Saved data entries:
.....
/-- CONNECTOR_KEY_INSTALL: a slot is never overwritten without first being cleared, by a key of zeros (R396). -/
def execConnectorKeyInstall (s : State) : Host.Outcome State Fault Refusal :=
  event (fun s => match s.ev with
    | .connectorKeyInstall slot key =>
      if key = 0 then s.modPlinth (fun p => { p with connKeys := terase p.connKeys slot.toNat })
      else if (tfind s.plinth.connKeys slot.toNat).isSome then s
      else extendMeasure 2 (bytes64 key) (s.modPlinth (fun p => { p with connKeys := tset p.connKeys slot.toNat key }))
    | _ => s) s

/-- Set the size of a die's pool; a waiting acquisition is tried again. -/
def setPool (d n : Nat) (s : State) : State :=
  let s := s.modDie d (fun v => { v with poolSize := n })
  if permitWaits (s.die d) then s.send (.permitGrant (BitVec.ofNat 2 d)) else s

/-- POOL_SIZE_WRITE: between gangs (R338). -/
def execPoolSizeWrite (s : State) : Host.Outcome State Fault Refusal :=
  event (fun s => match s.ev with
    | .poolSizeWrite d n => if s.plinth.gangs.any (fun g => g.die == d.toNat && !g.stopped) then s else setPool d.toNat n.toNat s
    | _ => s) s

/-- FAULT_LOG_READ: the oldest entry is read and freed (R409). -/
def execFaultLogRead (s : State) : Host.Outcome State Fault Refusal :=
  event (fun s => match s.ev with
    | .faultLogRead d =>
      match (s.die d.toNat).faultLog with
      | [] => s
      | e :: l => (s.modDie d.toNat (fun v => { v with faultLog := l })).modPlinth (fun p => { p with fwRead := e })
    | _ => s) s

/-! ## Power, temperature and reset (R25, R399, R400) -/

def lowerPool (d : Nat) (s : State) : State :=
  let n := (s.die d).poolSize
  if n ≤ 1152 then s else setPool d (max 1152 (n - 288)) s
def raisePool (d : Nat) (s : State) : State :=
  let n := (s.die d).poolSize
  if 2304 ≤ n || (s.die d).hot then s else setPool d (min 2304 (n + 288)) s

/-- POWER_SAMPLE: one sample every 10 µs; the mean of a millisecond lowers the pools, a millisecond below 3,000 W raises them. -/
def powerSample (mw : Nat) (s : State) : State :=
  let l := mw :: s.plinth.samples
  if l.length < 100 then s.modPlinth (fun p => { p with samples := l })
  else
    let s := s.modPlinth (fun p => { p with samples := [] })
    if 3_300_000 * 100 < l.foldl (· + ·) 0 then (List.range 4).foldl (fun s d => lowerPool d s) s
    else if l.all (fun w => decide (w < 3_000_000)) then (List.range 4).foldl (fun s d => raisePool d s) s
    else s

def execPowerSample (s : State) : Host.Outcome State Fault Refusal :=
  event (fun s => match s.ev with
    | .powerSample mw => powerSample mw s
    | _ => s) s

/-- THERMAL_STOP: the module stops; HBM contents are lost (log 38). Of what is on its way, a module reset and the host's reads of
registers stay. -/
def thermalStop (s : State) : State :=
  { s with stopped := true, agenda := s.agenda.filter mayCome, ring := [], sectors := [], mem := s.mem.filter (fun c => 2 ^ 58 ≤ c.1)
           plinth := { s.plinth with interps := [], held := [] } }

/-- THERMAL_EVENT: a die at 95 °C or above has its pool lowered, step by step, until it falls below 90 °C. -/
def thermalEvent (d deg : Nat) (s : State) : State :=
  if 110 ≤ deg then thermalStop s
  else if 95 ≤ deg || ((s.die d).hot && 90 ≤ deg) then lowerPool d (s.modDie d (fun v => { v with hot := true }))
  else if deg < 90 then s.modDie d (fun v => { v with hot := false })
  else s

def execThermalEvent (s : State) : Host.Outcome State Fault Refusal :=
  event (fun s => match s.ev with
    | .thermalEvent d deg => thermalEvent d.toNat deg s
    | _ => s) s
def execThermalStop (s : State) : Host.Outcome State Fault Refusal := event thermalStop s

/-- MODULE_RESET: every reset value, and bring-up with the image of slot A; what stands in HBM stays there (log 38), as do the firmware
slots and the fused minimum (R395). The capability key is drawn anew. -/
def moduleReset (s : State) : State :=
  let p := s.plinth
  { State.reset with draws := s.draws, nextId := s.nextId, capDraw := s.capDraw + 1, sectors := s.sectors
                     mem := s.mem.filter (fun c => c.1 < 2 ^ 58)
                     plinth := { measures := [(0, p.measureA)], fseq := p.slotA, slotA := p.slotA, slotB := p.slotB, fmin := p.fmin
                                 measureA := p.measureA, measureB := p.measureB } }

def execModuleReset (s : State) : Host.Outcome State Fault Refusal := event moduleReset s

/-- RAMP_LIMITER_FILL: dummy macro-ops, which change nothing but the count (R25). -/
def execRampLimiterFill (s : State) : Host.Outcome State Fault Refusal :=
  event (fun s => match s.ev with
    | .rampLimiterFill d n => s.modDie d.toNat (fun v => { v with rampFill := v.rampFill + BitVec.ofNat 64 n })
    | _ => s) s

end Sys2Proof.Machine
end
.....
# TASK DESCRIPTION:
Set down the lines above as they stand, starting with the first line and ending with the line that contains "def setPool (d".

# RESPONSE AREA:
/-- CONNECTOR_KEY_INSTALL: a slot is never overwritten without first being cleared, by a key of zeros (R396). -/
def execConnectorKeyInstall (s : State) : Host.Outcome State Fault Refusal :=
  event (fun s => match s.ev with
    | .connectorKeyInstall slot key =>
      if key = 0 then s.modPlinth (fun p => { p with connKeys := terase p.connKeys slot.toNat })
      else if (tfind s.plinth.connKeys slot.toNat).isSome then s
      else extendMeasure 2 (bytes64 key) (s.modPlinth (fun p => { p with connKeys := tset p.connKeys slot.toNat key }))
    | _ => s) s

/-- Set the size of a die's pool; a waiting acquisition is tried again. -/
def setPool (d n : Nat) (s : State) : State :=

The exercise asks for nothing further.